Non-Destructive Code Modification

The Integration Planner plans at the file level: each step is tagged as create or modify. For modify actions, the File Fetcher node retrieves the current file content from GitHub before passing it to the code writers. Writers receive the original file and output a complete updated file — the original code is never dropped. This guarantees integrations don't break existing functionality.

What Was Built and What It Proved

Oak Autopilot demonstrated that the hardest part of SDK adoption isn't the SDK — it's the friction of integration.
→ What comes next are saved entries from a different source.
/-- Settles O36: the two submissions, and the counter's end. -/
theorem jobsAreSubmitted : Obligations.JobsAreSubmitted := by
  unfold Obligations.JobsAreSubmitted
  refine ⟨fun r s => ⟨fun ha hl hc hn hlt => ?_, fun s' ha hl hc ht hn hf => ?_⟩, fun r s ha hl hc hn => ?_⟩
  · have hjobs : (accepted r s).jobs = s.jobs := by simp
    have hroom : jobRoom (accepted r s) r.ctx.val = true := by
      simp only [admitted, Bool.and_eq_true] at ha
      obtain ⟨⟨_, hj⟩, _⟩ := ha
      simpa using hj
    let st : JobSt := if (byteAt r.payload 1).toNat.testBit 0 then .held else .queued
    have hst : st = if (byteAt r.payload 1).toNat.testBit 0 then .held else .queued := rfl
    let j : Job := { newJob (accepted r s) r.ctx r.payload false false st with desc := r.payload.drop 8 }
    have hj : j = { newJob (accepted r s) r.ctx r.payload false false st with desc := r.payload.drop 8 } := rfl
    have hid : j.id = s.jobs.nextId := congrArg (fun x : Jobs => x.nextId) hjobs
    have hmem : j ∈ (addJob (accepted r s) j).jobs.live := by simp [addJob]
    have hsts : j.st = .queued ∨ j.st = .held := by
      simp only [hj, newJob, hst]
      split <;> simp
    obtain ⟨h1, h2⟩ := preempt_kept hmem hsts fun k hk he => by
      simp only [addJob, hjobs, List.mem_append, List.mem_singleton] at hk
      obtain hk | hk := hk
      · have := hlt k hk
        omega
      · exact hk
    refine ⟨preempt (addJob (accepted r s) j) j.id, congrArg Host.Outcome.next (serve_reply ha ?_), ?_, j, h1, hid, rfl, rfl,
      rfl, rfl, rfl, rfl⟩
    · rw [hJobSubmit, judge_ok (decide_eq_true hl) hc, if_neg (by simp [idsSpent, hroom, hn]), ← hid]
    · rw [h2]
      simp [addJob]
  · have hnn := admitted_continued ha
    have hjobs : (accepted r s).jobs = s.jobs := by simp
    have hmore : r.more = false := by
      simp only [admitted, Bool.and_eq_true] at ha
      simpa using ha.1.1.1.1.1.2
    have hend : endMsg s' r 0x0302 = s' := by
      have hs' : s' = (takeRaster (addRaster (accepted r s) r.ctx r.payload false (fieldAt r.payload 8 4)) s.jobs.nextId
          (r.payload.drop 16)).1 := by
        unfold feedRaster at hf
        split at hf
        · next h =>
          cases hf
          rw [h]
        · cases hf
      have hconns : s'.net.conns = (accepted r s).net.conns := by
        rw [hs', takeRaster_net]
        simp [addRaster, addJob]
      refine endMsg_of_continued ((continued_of_msgKept hconns ?_ _).trans hnn)
      rw [hs']
      exact addRaster_msgKept.trans takeRaster_msgKept
    refine congrArg Host.Outcome.next (serve_reply ha ?_)
    rw [hJobSubmitRaster, rasterMsg_of_continued hnn]
    refine (judge_ok (decide_eq_true hl) hc).trans ?_
    simp only [Nat.not_lt.mpr ht, if_false, idsSpent, hjobs, Nat.not_lt.mpr hn, decide_false, Bool.false_eq_true, hf, hmore]
    rw [endRasterMsg, hend]
  · refine ⟨endMsg (accepted r s) r 0x0301, congrArg Host.Outcome.next (serve_reply ha ?_), by simp [endMsg, setMsg]⟩
    rw [hJobSubmit, judge_ok (decide_eq_true hl) hc, if_pos (.inl (by simp [idsSpent, hn]))]
    rfl

end Sys2Proof.Machine
end

section
/-! SUPPORT and PROOF of O37. A job by its ID after each operation, and the commands on it (R294, R297 to R299, R336, R337).
-/

namespace Sys2Proof.Machine

variable {s t : State} {r : Req} {j : Job}

/-! ### A job by its ID, after each operation -/

theorem jobOf_modJob {id : Nat} {f : Job → Job} (hf : ∀ j, j.id = id → (f j).id = id) (k : Nat) :
    jobOf (modJob s id f) k = if k = id then (jobOf s id).map f else jobOf s k := by
  have hp : ((fun x : Job => x.id == k) ∘ fun x : Job => if x.id = id then f x else x) = fun x => x.id == k := by
    funext x
    by_cases hx : x.id = id
    · simp [hx, hf x hx]
    · simp [hx]
  simp only [jobOf, modJob, List.find?_map, hp]
  cases hj : s.jobs.live.find? (fun x => x.id == k) with
  | none =>
    split
    · next h => rw [← h, hj]; rfl
    · rfl
  | some x =>
    have hx : x.id = k := by simpa using List.find?_some hj
    split
    · next h => rw [← h, hj]; simp [hx, h]
    · next h => simp [hx, h]

theorem jobOf_of_jobs (h : t.jobs = s.jobs) (k : Nat) : jobOf t k = jobOf s k := by simp [jobOf, h]

theorem jobOf_of_live (h : t.jobs.live = s.jobs.live) (k : Nat) : jobOf t k = jobOf s k := by simp [jobOf, h]

/-- A job in the state that it is set to. -/
def setTo (st : JobSt) (d : Nat) (hold : Half) (j : Job) : Job := { j with st := st, hold := hold, detail := BitVec.ofNat 32 d }

/-- Setting a job's state changes that job alone. -/
theorem setJobHeld_jobs {id d : Nat} {st : JobSt} {hold : Half} (h : jobOf s id = some j) :
    (setJobHeld s id st d hold).jobs = (modJob s id (fun _ => setTo st d hold j)).jobs := by
  simp only [setJobHeld, h]
  have hy (v : State) : (if st = .ready then yieldScan v else v).jobs = v.jobs := by split <;> rfl
  simp [modJob, hy, setTo]

theorem jobOf_setJobHeld {id d : Nat} {st : JobSt} {hold : Half} (k : Nat) :
    jobOf (setJobHeld s id st d hold) k = if k = id then (jobOf s id).map (setTo st d hold) else jobOf s k := by
  cases h : jobOf s id with
  | none =>
    have hs : setJobHeld s id st d hold = s := by simp [setJobHeld, h]
    rw [hs]
    split
    · next hk => rw [hk, h]; rfl
    · rfl
  | some j =>
    rw [jobOf_of_jobs (setJobHeld_jobs h), jobOf_modJob (f := fun _ => setTo st d hold j) fun _ _ => (show j.id = id from jobOf_id h), h]
    rfl

theorem jobOf_retireJob {id : Nat} (k : Nat) : jobOf (retireJob s id) k = if k = id then none else jobOf s k := by
  cases h : jobOf s id with
  | none =>
    have hs : retireJob s id = s := by simp [retireJob, h]
    rw [hs]
    split
    · next hk => rw [hk, h]
    · rfl
  | some j =>
    simp only [retireJob, h]
    simp only [jobOf, List.find?_filter]
    split
    · next hk => simp [hk]
    · next hk =>
      refine congrArg (s.jobs.live.find? ·) (funext fun x => ?_)
      by_cases hx : x.id = k
      · simp [hx, hk]
      · simp [hx]

/-- Cancelling at once leaves the other jobs, and its own among the finished ones (R297, R298). -/
theorem jobOf_cancelNow {id : Nat} (k : Nat) : jobOf (cancelNow s id) k = if k = id then none else jobOf s k := by
  rw [cancelNow, finishJob, jobOf_retireJob]
  split
  · rfl
  · next hk => rw [setJobState, jobOf_setJobHeld, if_neg hk, jobOf_modJob (by intro _ h; exact h), if_neg hk]

theorem cancelNow_finished {id : Nat} (h : jobOf s id = some j) :
    ∃ f : Finished, (cancelNow s id).jobs.finished = (f :: s.jobs.finished).take 64 ∧ f.id = id ∧ f.st = .cancelled := by
  have hm : jobOf (modJob s id freeRaster) id = some (freeRaster j) := by
    rw [jobOf_modJob (by intro _ h; exact h), if_pos rfl, h]; rfl
  have hs : jobOf (setJobState (modJob s id freeRaster) id .cancelled 0) id = some (setTo .cancelled 0 0 (freeRaster j)) := by
    rw [setJobState, jobOf_setJobHeld, if_pos rfl, hm]; rfl
  have hf : (setJobState (modJob s id freeRaster) id .cancelled 0).jobs.finished = s.jobs.finished := by
    rw [setJobState, setJobHeld_jobs hm]; rfl
  refine ⟨⟨j.id, j.ctx, j.raster, .cancelled, j.prio, j.hostRef, j.lines, j.fired⟩, ?_, jobOf_id h, rfl⟩
  rw [cancelNow, finishJob, retireJob, hs]
  simp only [hf]
  rfl

/-! ### A request on a job -/

theorem onJob_live {op : Nat} {go : Named → State → Reply × State} (h : jobOf s (fieldAt r.payload 0 4) = some j)
    (hr : jobRight s r op j.ctx = true) : onJob r op s go = go (.live j) s := by
  simp [onJob, namedJob, h, Named.ctx, hr]

theorem onJob_refused {op : Nat} {go : Named → State → Reply × State} (h : jobOf s (fieldAt r.payload 0 4) = some j)
    (hr : jobRight s r op j.ctx = false) : onJob r op s go = (Reply.no stNoRight, s) := by
  simp [onJob, namedJob, h, Named.ctx, hr]

theorem cancelJob_unbegun (hp : j.st ≠ .printing) (hc : j.st ≠ .cutting) :
    cancelJob s j = cancelStreamed (markCancelled s j.id) j.id := by
  unfold cancelJob
  split
  · next h => exact absurd h hp
  · next h => exact absurd h hc
  · rfl

/-! ### A cancelled job stays gone -/

/-- A job has left the unfinished ones, its ID is spent, and where its status is kept it is `x`. -/
def StaysGone (x : JobSt) (id : Nat) (s : State) : Prop :=
  jobOf s id = none ∧ id < s.jobs.nextId ∧ ((s.jobs.finished.find? (fun f => f.id == id)).map (·.st)).getD x = x

variable {x : JobSt} {id : Nat}

theorem StaysGone.of_jobs (h : StaysGone x id s) (hj : t.jobs = s.jobs) : StaysGone x id t := by
  obtain ⟨h1, h2, h3⟩ := h
  exact ⟨(jobOf_of_jobs hj id).trans h1, by rw [hj]; exact h2, by rw [hj]; exact h3⟩

theorem StaysGone.modJob {k : Nat} {f : Job → Job} (h : StaysGone x id s) (hf : ∀ j, j.id = k → (f j).id = k) :
    StaysGone x id (modJob s k f) := by
  obtain ⟨h1, h2, h3⟩ := h
  refine ⟨?_, h2, h3⟩
  rw [jobOf_modJob hf]
  split
  · next hk => rw [← hk, h1]; rfl
  · exact h1

theorem StaysGone.setJobHeld {k d : Nat} {st : JobSt} {hold : Half} (h : StaysGone x id s) :
    StaysGone x id (setJobHeld s k st d hold) := by
  cases hk : jobOf s k with
  | none =>
    have hs : Machine.setJobHeld s k st d hold = s := by simp [Machine.setJobHeld, hk]
    rwa [hs]
  | some j => exact (h.modJob (f := fun _ => setTo st d hold j) fun _ _ => (show j.id = k from jobOf_id hk)).of_jobs (setJobHeld_jobs hk)

/-- What the first 64 finished jobs say of an ID, once another's is before them. -/
theorem find_finished_cons {f : Finished} {l : List Finished} (hf : f.id ≠ id)
    (h : ((l.find? (fun f => f.id == id)).map (·.st)).getD x = x) :
    ((((f :: l).take 64).find? (fun f => f.id == id)).map (·.st)).getD x = x := by
  have hl : (((f :: l).take 64).find? (fun f => f.id == id)) = (l.take 63).find? (fun f => f.id == id) := by
    simp [hf]
  rw [hl]
  cases ht : (l.take 63).find? (fun f => f.id == id) with
  | none => rfl
  | some x =>
    have hx : l.find? (fun f => f.id == id) = some x := by
      rw [← List.take_append_drop 63 l, List.find?_append, ht]
      rfl
    rwa [hx] at h

theorem StaysGone.retireJob {k : Nat} (h : StaysGone x id s) : StaysGone x id (retireJob s k) := by
  cases hk : jobOf s k with
  | none =>
    have hs : Machine.retireJob s k = s := by simp [Machine.retireJob, hk]
    rwa [hs]
  | some j =>
    obtain ⟨h1, h2, h3⟩ := h
    have hne : j.id ≠ id := by
      rintro rfl
      rw [jobOf_id hk, hk] at h1
      cases h1
    refine ⟨?_, ?_, ?_⟩
    · rw [jobOf_retireJob, h1, ite_self]
    · simpa only [Machine.retireJob, hk] using h2
    · simp only [Machine.retireJob, hk]
      exact find_finished_cons hne h3

theorem StaysGone.failJob {k d : Nat} (h : StaysGone x id s) : StaysGone x id (failJob s k d) :=
  ((h.modJob (f := freeRaster) fun _ hj => hj).setJobHeld).retireJob

theorem StaysGone.takeRaster {k : Nat} {bs : List Byte} (h : StaysGone x id s) : StaysGone x id (takeRaster s k bs).1 := by
  unfold Machine.takeRaster
  split
  · exact h
  · split
    · exact h
    · split
      · exact h.failJob
      · exact h.modJob fun _ hj => hj

theorem StaysGone.endRaster {k : Nat} (h : StaysGone x id s) : StaysGone x id (endRaster s k) := by
  unfold Machine.endRaster
  split
  · exact h
  · split
    · exact h
    · split
      · exact h.failJob
      · extract_lets u
        have hu : StaysGone x id u := h.modJob fun _ hj => hj
        split
        · exact hu.setJobHeld
        · exact hu.setJobHeld

theorem StaysGone.addRaster {c : Fin 12} {p : List Byte} {raw : Bool} {n : Nat} (h : StaysGone x id s) :
    StaysGone x id (addRaster s c p raw n) := by
  obtain ⟨h1, h2, h3⟩ := h
  refine StaysGone.of_jobs (s := addJob s { latchTicket s (newJob s c p true raw .rendering) with dec := some (Decoder.start n) })
    ⟨?_, Nat.lt_succ_of_lt h2, h3⟩ (by simp [Machine.addRaster])
  have hne : ¬ s.jobs.nextId = id := by omega
  rw [jobOf] at h1 ⊢
  simp [addJob, List.find?_append, h1, latchTicket, newJob, hne]

theorem StaysGone.rawStep {w w' : RawIn} (h : StaysGone x id s) (hs : rawStep s w = some (t, w')) : StaysGone x id t := by
  unfold Machine.rawStep at hs
  split at hs
  · cases hs
  · split at hs
    · cases hs
      exact h
    · split at hs
      · next j _ =>
        split at hs
        · cases hs
        · next d _ =>
          have ht := h.takeRaster (k := j.id) (bs := w.buf.take (d.total - d.got))
          simp only at hs
          (repeat' split at hs) <;> simp only [Option.some.injEq, Prod.mk.injEq, reduceCtorEq] at hs <;> obtain ⟨rfl, -⟩ := hs
          · exact ht
          · exact ht.endRaster
          · exact ht
      · (repeat' split at hs) <;> cases hs
        · exact h.addRaster
        · exact h
        · exact h
        · exact h.of_jobs (by simp)

theorem StaysGone.pump {l : Link} {k : Nat} (h : StaysGone x id s) : StaysGone x id (pump l k s) := by
  induction k generalizing s with
  | zero => exact h
  | succ k ih =>
    unfold Machine.pump
    split
    · exact h
    · split
      · next hs => exact ih ((h.rawStep hs).of_jobs (by cases l <;> rfl))
      · exact h

theorem cancelNow_nextId : (cancelNow s id).jobs.nextId = s.jobs.nextId := by
  have hr (u : State) : (Machine.retireJob u id).jobs.nextId = u.jobs.nextId := by
    unfold Machine.retireJob
    split <;> rfl
  rw [cancelNow, finishJob, hr, setJobState, setJobHeld_othersKept.2]
  rfl

theorem cancelNow_staysGone (h : jobOf s id = some j) (hn : id < s.jobs.nextId) : StaysGone .cancelled id (cancelNow s id) := by
  obtain ⟨f, hf, hid, hst⟩ := cancelNow_finished h
  refine ⟨by rw [jobOf_cancelNow, if_pos rfl], by rw [cancelNow_nextId]; exact hn, ?_⟩
  rw [hf]
  simp [hid, hst]

theorem skipRest_jobs {l : Link} : (skipRest s id l).jobs = s.jobs := by
  unfold skipRest
  split
  · cases l <;> rfl
  · rfl

theorem foldl_skipRest_jobs {ls : List Link} : (ls.foldl (fun s l => skipRest s id l) s).jobs = s.jobs := by
  induction ls generalizing s with
  | nil => rfl
  | cons l ls ih => exact ih.trans skipRest_jobs

theorem StaysGone.foldl_pump {ls : List Link} {n : State → Link → Nat} (h : StaysGone x id s) :
    StaysGone x id (ls.foldl (fun s l => Machine.pump l (n s l) s) s) := by
  induction ls generalizing s with
  | nil => exact h
  | cons l ls ih => exact ih h.pump

theorem cancelStreamed_staysGone (h : jobOf s id = some j) (hn : id < s.jobs.nextId) :
    StaysGone .cancelled id (cancelStreamed s id) :=
  (cancelNow_staysGone ((jobOf_of_jobs foldl_skipRest_jobs id).trans h)
    (by rw [foldl_skipRest_jobs]; exact hn)).foldl_pump (n := fun s l => 2 * rawBytes s l + 4)

theorem markCancelled_jobs : (markCancelled s id).jobs = s.jobs := rfl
By treating the integration process as an orchestrated multi-agent workflow, it reduced a multi-day developer task to a 14-second automated pipeline with a human review checkpoint.

Full SDK integrations generated in ~14 seconds, from repo URL to open pull request
4–7 files created or modified per integration, with complete TypeScript types and Oak error handling patterns enforced
Automated review loop catches and fixes security issues (hardcoded secrets, missing auth middleware, incorrect Result patterns) before the PR is opened
Multi-market payment configuration — US, Brazil, Colombia — handled conversationally with provider testing and fee transparency
Real-time pipeline visualization via SSE makes the AI process observable and inspectable, not a black box
$0.61 per integration with multi-model tiering vs. an estimated $1.05 with Sonnet throughout

What I Would Do Differently

The Codebase Analyzer's 12–15 tool call limit is a blunt heuristic. A smarter approach would be to let the agent build a directory map first (one list_directory call at root), then selectively read only files that match heuristic patterns — reducing tool calls by 40–60% while reading the same semantically important files.

The Fix Agent's max-2-rounds limit can silently ship PRs with unfixed review issues. A better design would let the Review Agent classify issues as blocking vs. advisory, and only force PR creation when no blocking issues remain.